Margins were negative for the first time in 11 months

Hospitals and health systems were hit hard in January as they were hit with the Omicron surge. COVID-19 cases and hospitalizations peaked at record levels in January because of the rapid spread of the highly contagious variant. The seven-day moving average of new COVID cases jumped 93% within a two-week period, from 417,524 on January 1, to an all-time high of 807,115 on January 15. This drove a corresponding increase in COVID-related hospitalizations, with the seven-day moving average of new daily admissions climbing 54% over the same period, from 14,017 on January 1 to a peak of 21,622 on January 15.

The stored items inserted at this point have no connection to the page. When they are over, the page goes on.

-- ==== Sys2Proof/Safety.lean ====
section
/-! DEFINITION. Safety.lean: the terms claims about HTB are stated in: views of the state, the frame relations, the
reference decoder and sink of the spec (47_properties.md R180, 20_memory.md R64; neither is part of the machine), and
the invariant of every state a run reaches (10_state.md R38, 47_properties.md R170 to R176). -/

namespace Sys2Proof.Machine

/-! ## Views -/

/-- The sequence now in SEQ: its entries `0 .. NSYM-1` (R35). -/
def seqList (s : State) : List Byte := (List.range s.nsym).map (seqAt s)

/-- The code of symbol `v` as a bit sequence, first-generated bit first (R41). -/
def codeBits (s : State) (v : Nat) : List Bool := unpackBits (codeAt s v).len (codeAt s v).bits

/-- The path of node `k` as a bit sequence, first choice from the root first (R37, R39). -/
def pathOf (s : State) (k : Nat) : List Bool := unpackBits (nodeAt s k).plen (nodeAt s k).pbits

/-- The number of indices `i < NSYM` with `SEQ[i] = v` (R100). -/
def occurrences (s : State) (v : Nat) : Nat := (seqList s).countP fun b => b.toNat == v

/-- The sum of all FREQ entries (R170). -/
def freqSum (s : State) : Nat := ((List.range s.cfg.alphabet).map (freqAt s)).sum

/-- Symbol `b` can be packed: it is in the alphabet and has a code (R148, R149). -/
def codable (s : State) (b : Byte) : Bool :=
  decide (b.toNat < s.cfg.alphabet) && decide ((codeAt s b.toNat).len ≠ 0)

/-- The index of the first symbol of SEQ that cannot be packed, NSYM if there is none. -/
def firstUncodable (s : State) : Nat := (seqList s).findIdx fun b => !codable s b

/-- The concatenation of the codes of `SEQ[0 .. n-1]`, in sequence order (R145, R147). -/
def bitsUpTo (s : State) (n : Nat) : List Bool := ((seqList s).take n).flatMap fun b => codeBits s b.toNat

/-- The sink calls made between `s` and a later state `t` of the same run, oldest first. -/
def newEvents (s t : State) : List SinkEvent := t.log.drop s.log.length

/-- One `write_bit` per bit, each answered `ok`. -/
def accepted (bits : List Bool) : List SinkEvent := bits.map fun b => { call := .writeBit b, answer := .ok }

/-- The bits passed to `write_bit` calls that answered `ok` (R63). -/
def acceptedBits : List SinkEvent → List Bool
  | []      => []
  | e :: es =>
    match e.call, e.answer with
    | .writeBit b, .ok   => b :: acceptedBits es
    | .writeBit _, .fail => acceptedBits es
    | .flush,      _     => acceptedBits es

/-- The sink's fixed answers are all `ok` and there are enough of them for one PACK: at most `N * MAXLEN` bits and one
flush (R159). -/
abbrev sinkAlwaysOk (s : State) : Prop :=
  s.nsym * s.cfg.maxLen + 1 ≤ s.plan.length ∧ ∀ a ∈ s.plan, a = .ok

/-- Commands executed one after another. -/
def runCommands : List Instr → State → Host.Outcome State Fault Refusal
  | [],      s => .next s
  | i :: is, s =>
    match exec i s with
    | .next t    => runCommands is t
    | .fault f   => .fault f
    | .refused r => .refused r

/-! ## Frames: what two states have in common -/

/-- Every entry of SEQ and NSYM. -/
abbrev sameSeq (s t : State) : Prop := t.nsym = s.nsym ∧ ∀ a, seqAt t a = seqAt s a

/-- Every entry of FREQ. -/
abbrev sameFreq (s t : State) : Prop := ∀ v, freqAt t v = freqAt s v

/-- NODE, PQ and the registers BUILD writes. -/
abbrev sameTree (s t : State) : Prop :=
  (∀ k, nodeAt t k = nodeAt s k) ∧ t.pq = s.pq ∧ t.nleaf = s.nleaf ∧ t.nnode = s.nnode ∧ t.root = s.root ∧
    t.pqcnt = s.pqcnt

/-- Every entry of CODE. -/
abbrev sameCode (s t : State) : Prop := ∀ v, codeAt t v = codeAt s v

/-- CAUSE, FIDX, FINFO. -/
abbrev sameFault (s t : State) : Prop := t.cause = s.cause ∧ t.fidx = s.fidx ∧ t.finfo = s.finfo

/-- EMPTY and INDEP. -/
abbrev sameFlags (s t : State) : Prop := t.empty = s.empty ∧ t.indep = s.indep

/-- No sink call was made. -/
abbrev sameSink (s t : State) : Prop := t.log = s.log ∧ t.plan = s.plan

/-- The parameters and what the host will present. -/
abbrev sameWorld (s t : State) : Prop := t.cfg = s.cfg ∧ t.host = s.host

/-! ## Reference functions of the spec -/

/-- The inner loop of the reference decoder (R180): follow bits from node `k` to a leaf. Answers its symbol and the bits
left. -/
def walkBits (s : State) : Nat → List Bool → Option (Byte × List Bool)
  | k, []      =>
    match (nodeAt s k).kind with
    | .leaf     => some ((nodeAt s k).sym, [])
    | .internal => none
  | k, b :: bs =>
    match (nodeAt s k).kind with
    | .leaf     => some ((nodeAt s k).sym, b :: bs)
    | .internal => walkBits s (if b then (nodeAt s k).right else (nodeAt s k).left) bs

/-- One symbol of the reference decoder (R180): a lone symbol takes one bit, which must be 0. -/
def decodeSymbol (s : State) (bits : List Bool) : Option (Byte × List Bool) :=
  if s.root = s.cfg.noNode then none
  else
    match (nodeAt s s.root).kind, bits with
    | .leaf, false :: bs => some ((nodeAt s s.root).sym, bs)
    | .leaf, true :: _   => none
    | .leaf, []          => none
    | .internal, bs      => walkBits s s.root bs

/-- `Decode(B, n)` of R180, over the tree of `s`; `none` is its `error`. -/
def refDecode (s : State) : Nat → List Bool → Option (List Byte)
  | 0,     _    => some []
  | n + 1, bits =>
    match decodeSymbol s bits with
    | some (v, rest) => (refDecode s n rest).map (v :: ·)
    | none           => none

/-- The bytes of the reference sink after its flush (R64): eight bits a byte, the first in bit 7, zero padding. -/
def refSinkBytes : Nat → List Bool → List Byte
  | 0,     _       => []
  | _ + 1, []      => []
  | n + 1, b :: bs =>
    BitVec.ofNat 8 (packBits (((b :: bs).take 8) ++ List.replicate (8 - (b :: bs).length) false)) ::
      refSinkBytes n ((b :: bs).drop 8)

/-! ## The invariant -/

/-- Equal tables are equal data: SEQ, FREQ, NODE, CODE and PQ are in canonical form, and PQCNT counts PQ (R34). -/
abbrev formsOk (s : State) : Prop :=
  Memory.wf s.seq ∧ tabWf 0 s.freq ∧ tabWf (unusedSlot s.cfg) s.node ∧ tabWf noCode s.code ∧
    s.pq.Pairwise (· < ·) ∧ s.pqcnt = s.pq.length

/-- No sink scope is open between commands (R43); CAUSE is nonzero exactly in phase FAULT (R29, R201); FIDX and FINFO
are 0 without a fault and as R30 and R31 fix them per cause: FINFO is the refused word, for SeqOverflow an LDS, for
IllegalCommand a word that decodes to no command (R194), for IllegalSequence a command other than NOP and CLEAR, which
the table of R78 allows in every phase (R195). -/
abbrev controlOk (s : State) : Prop :=
  s.scope = false ∧ (s.cause ≠ .none ↔ s.phase = .fault) ∧
    (s.cause = .none → s.fidx = 0 ∧ s.finfo = 0#16) ∧
    (s.cause = .sinkFailure → s.fidx ≤ s.nsym ∧ s.finfo = 0#16) ∧
    (s.cause = .seqOverflow → s.fidx = s.cfg.nMax ∧ decodeWord s.finfo = some (.lds (immField s.finfo))) ∧
    (s.cause = .symbolOutOfRange ∨ s.cause = .symbolNotCoded →
      s.fidx < s.nsym ∧ s.finfo = zext16 (seqAt s s.fidx)) ∧
    (s.cause = .illegalCommand → s.fidx = 0 ∧ decodeWord s.finfo = none) ∧
    (s.cause = .illegalSequence → s.fidx = 0 ∧ decodeWord s.finfo ≠ none ∧ decodeWord s.finfo ≠ some .nop ∧
      decodeWord s.finfo ≠ some .clear)

/-- Every register and every stored entry fits the index range and the width the spec gives it (R7, R23, R35 to R41). -/
abbrev widthsOk (s : State) : Prop :=
  s.nsym ≤ s.cfg.nMax ∧ s.fidx ≤ s.cfg.nMax ∧ s.nleaf ≤ s.cfg.alphabet ∧ s.nnode ≤ s.cfg.nodeMax ∧
    s.root ≤ s.cfg.noNode ∧ s.pqcnt ≤ s.cfg.alphabet ∧ s.bitcnt < 2 ^ s.cfg.wBits ∧
    (∀ e ∈ s.seq, e.1 < s.cfg.nMax) ∧
    (∀ e ∈ s.freq, e.1 < s.cfg.alphabet ∧ e.2 ≤ s.cfg.nMax) ∧
    (∀ e ∈ s.node, e.1 < s.nnode ∧ e.2.freq ≤ s.cfg.nMax ∧ e.2.left ≤ s.cfg.noNode ∧ e.2.right ≤ s.cfg.noNode ∧
      e.2.plen ≤ s.cfg.maxLen ∧ e.2.pbits < 2 ^ s.cfg.maxLen) ∧
    (∀ k ∈ s.pq, k < s.nnode) ∧
    (∀ e ∈ s.code, e.1 < s.cfg.alphabet ∧ e.2.len ≤ s.cfg.maxLen ∧ e.2.bits < 2 ^ s.cfg.maxLen)

/-- FREQ counts the sequence in SEQ, all of it inside the alphabet (R100, R170). -/
abbrev countsOk (s : State) : Prop :=
  (∀ i < s.nsym, (seqAt s i).toNat < s.cfg.alphabet) ∧ ∀ v < s.cfg.alphabet, freqAt s v = occurrences s v

/-- Nothing has been built (R46). -/
abbrev nothingBuilt (s : State) : Prop :=
  s.node = [] ∧ s.pq = [] ∧ s.nleaf = 0 ∧ s.nnode = 0 ∧ s.root = s.cfg.noNode

/-- Slot `k` is a leaf of FREQ (R171, R172). -/
abbrev leafOk (s : State) (k : Nat) : Prop :=
  (nodeAt s k).valid = true ∧ (nodeAt s k).kind = .leaf ∧ (nodeAt s k).left = s.cfg.noNode ∧
    (nodeAt s k).right = s.cfg.noNode ∧ (nodeAt s k).sym.toNat < s.cfg.alphabet ∧
    (nodeAt s k).freq = freqAt s (nodeAt s k).sym.toNat ∧ 1 ≤ (nodeAt s k).freq

/-- Slot `k` is an internal node with two different children made before it, whose weight is the sum of theirs and whose
right child is not the heavier (R171 to R173). -/
abbrev internalOk (s : State) (k : Nat) : Prop :=
  (nodeAt s k).valid = true ∧ (nodeAt s k).kind = .internal ∧ (nodeAt s k).sym = 0#8 ∧
    (nodeAt s k).left < k ∧ (nodeAt s k).right < k ∧ (nodeAt s k).left ≠ (nodeAt s k).right ∧
    (nodeAt s k).freq = (nodeAt s (nodeAt s k).left).freq + (nodeAt s (nodeAt s k).right).freq ∧
    (nodeAt s (nodeAt s k).right).freq ≤ (nodeAt s (nodeAt s k).left).freq

/-- The number of internal nodes that have `j` as a child (R172). -/
def parentCount (s : State) (j : Nat) : Nat :=
  (List.range s.nnode).countP fun k =>
    decide ((nodeAt s k).kind = .internal) && ((nodeAt s k).left == j || (nodeAt s k).right == j)

/-- The nodes in use form one tree over the counted symbols (R38, R119, R171 to R173). -/
abbrev treeOk (s : State) : Prop :=
  s.nnode = 2 * s.nleaf - 1 ∧ s.root = (if s.nleaf = 0 then s.cfg.noNode else s.nnode - 1) ∧
    s.pq = (if s.nleaf = 0 then [] else [s.root]) ∧
    (∀ k < s.nleaf, leafOk s k) ∧
    (∀ k < s.nleaf, ∀ j < k, (nodeAt s j).sym.toNat < (nodeAt s k).sym.toNat) ∧
    (∀ v < s.cfg.alphabet, 0 < freqAt s v → ∃ k < s.nleaf, (nodeAt s k).sym.toNat = v) ∧
    (∀ k < s.nnode, s.nleaf ≤ k → internalOk s k) ∧
    (∀ j < s.nnode, parentCount s j = if j = s.root then 0 else 1)

/-- DERIVE has not run: no node has a path and CODE is empty (R39, R41). -/
abbrev nothingDerived (s : State) : Prop :=
  (∀ k < s.nnode, (nodeAt s k).pvalid = false ∧ (nodeAt s k).plen = 0 ∧ (nodeAt s k).pbits = 0) ∧ s.code = []

/-- Every node in use has its path: the root the empty one, a child its parent's with 0 or 1 added (R133), no longer
than `L - 1` (R176). -/
abbrev pathsOk (s : State) : Prop :=
  (∀ k < s.nnode, (nodeAt s k).pvalid = true ∧ (nodeAt s k).plen + 1 ≤ s.nleaf ∧
    (nodeAt s k).pbits < 2 ^ (nodeAt s k).plen) ∧
    (0 < s.nleaf → (nodeAt s s.root).plen = 0) ∧
    (∀ k < s.nnode, s.nleaf ≤ k →
      (nodeAt s (nodeAt s k).left).plen = (nodeAt s k).plen + 1 ∧
      (nodeAt s (nodeAt s k).left).pbits = 2 * (nodeAt s k).pbits ∧
      (nodeAt s (nodeAt s k).right).plen = (nodeAt s k).plen + 1 ∧
      (nodeAt s (nodeAt s k).right).pbits = 2 * (nodeAt s k).pbits + 1)

/-- CODE holds the paths of the leaves, the forced code of a lone symbol, and nothing else (R42, R131, R135, R174). -/
abbrev codesOk (s : State) : Prop :=
  (∀ k < s.nleaf, codeAt s (nodeAt s k).sym.toNat =
    if s.nleaf = 1 then loneCode else { len := (nodeAt s k).plen, bits := (nodeAt s k).pbits }) ∧
    ∀ v < s.cfg.alphabet, freqAt s v = 0 → codeAt s v = noCode

/-- What each phase says of the tables (R26), with EMPTY (R27) and INDEP (R28). Nothing is valid in FAULT (R225). -/
abbrev phaseOk (s : State) : Prop :=
  (s.phase = .load → s.freq = [] ∧ nothingBuilt s ∧ s.code = [] ∧ s.bitcnt = 0 ∧ s.empty = false ∧ s.indep = false) ∧
    (s.phase = .counted → countsOk s ∧ nothingBuilt s ∧ s.code = [] ∧ s.bitcnt = 0 ∧ s.indep = false) ∧
    (s.phase = .built → countsOk s ∧ treeOk s ∧ nothingDerived s ∧ s.bitcnt = 0 ∧ s.indep = false) ∧
    (s.phase = .derived ∨ s.phase = .done →
      (s.indep = false → countsOk s) ∧ treeOk s ∧ pathsOk s ∧ codesOk s) ∧
    (s.phase = .done → (∀ b ∈ seqList s, codable s b = true) ∧ s.bitcnt = (bitsUpTo s s.nsym).length) ∧
    (s.phase ≠ .load → s.phase ≠ .fault → s.empty = decide (freqSum s = 0))

/-- The invariant: it holds after reset and every step keeps it. -/
abbrev Invariant (s : State) : Prop :=
  s.cfg.wf ∧ formsOk s ∧ controlOk s ∧ widthsOk s ∧ freqSum s ≤ s.cfg.nMax ∧ phaseOk s

end Sys2Proof.Machine
end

As a result, hospitals suffered financially, according to the Kaufman Hall Hospital Flash Report for February. Hospital margins were negative for the first time in 11 months. The median Kaufman Hall Operating Margin Index was -3.68% without CARES and 3.3% with CARES support.

Outpatient volumes and revenue dropped abruptly as providers delayed nonurgent, outpatient care to mitigate Omicron’s spread and ease demands on hospitals that saw a stark increase in sicker patients requiring longer hospital stays. Meanwhile, hospital expenses continued to climb, spurred by widespread labor shortages and global supply chain challenges. From December to January:

  • The median change in Operating Margin (without CARES) dropped 71.3%
  • Operating Room Minutes declined 15.7%
  • Average Length of Stay was up 8.6%
  • Labor Expense per Adjusted Discharge jumped 14.6%
  • Total Expense per Adjusted Discharge rose 11.6%

Consistent with past surges, hospital performance likely will stabilize somewhat in coming months as a result, but January’s losses could have repercussions throughout 2022. Nationwide labor shortages continue to drive up labor expenses while supply chain challenges are contributing to inflation of non-labor costs, exacerbating hospital operating pressures amid unstable pandemic volumes and revenue.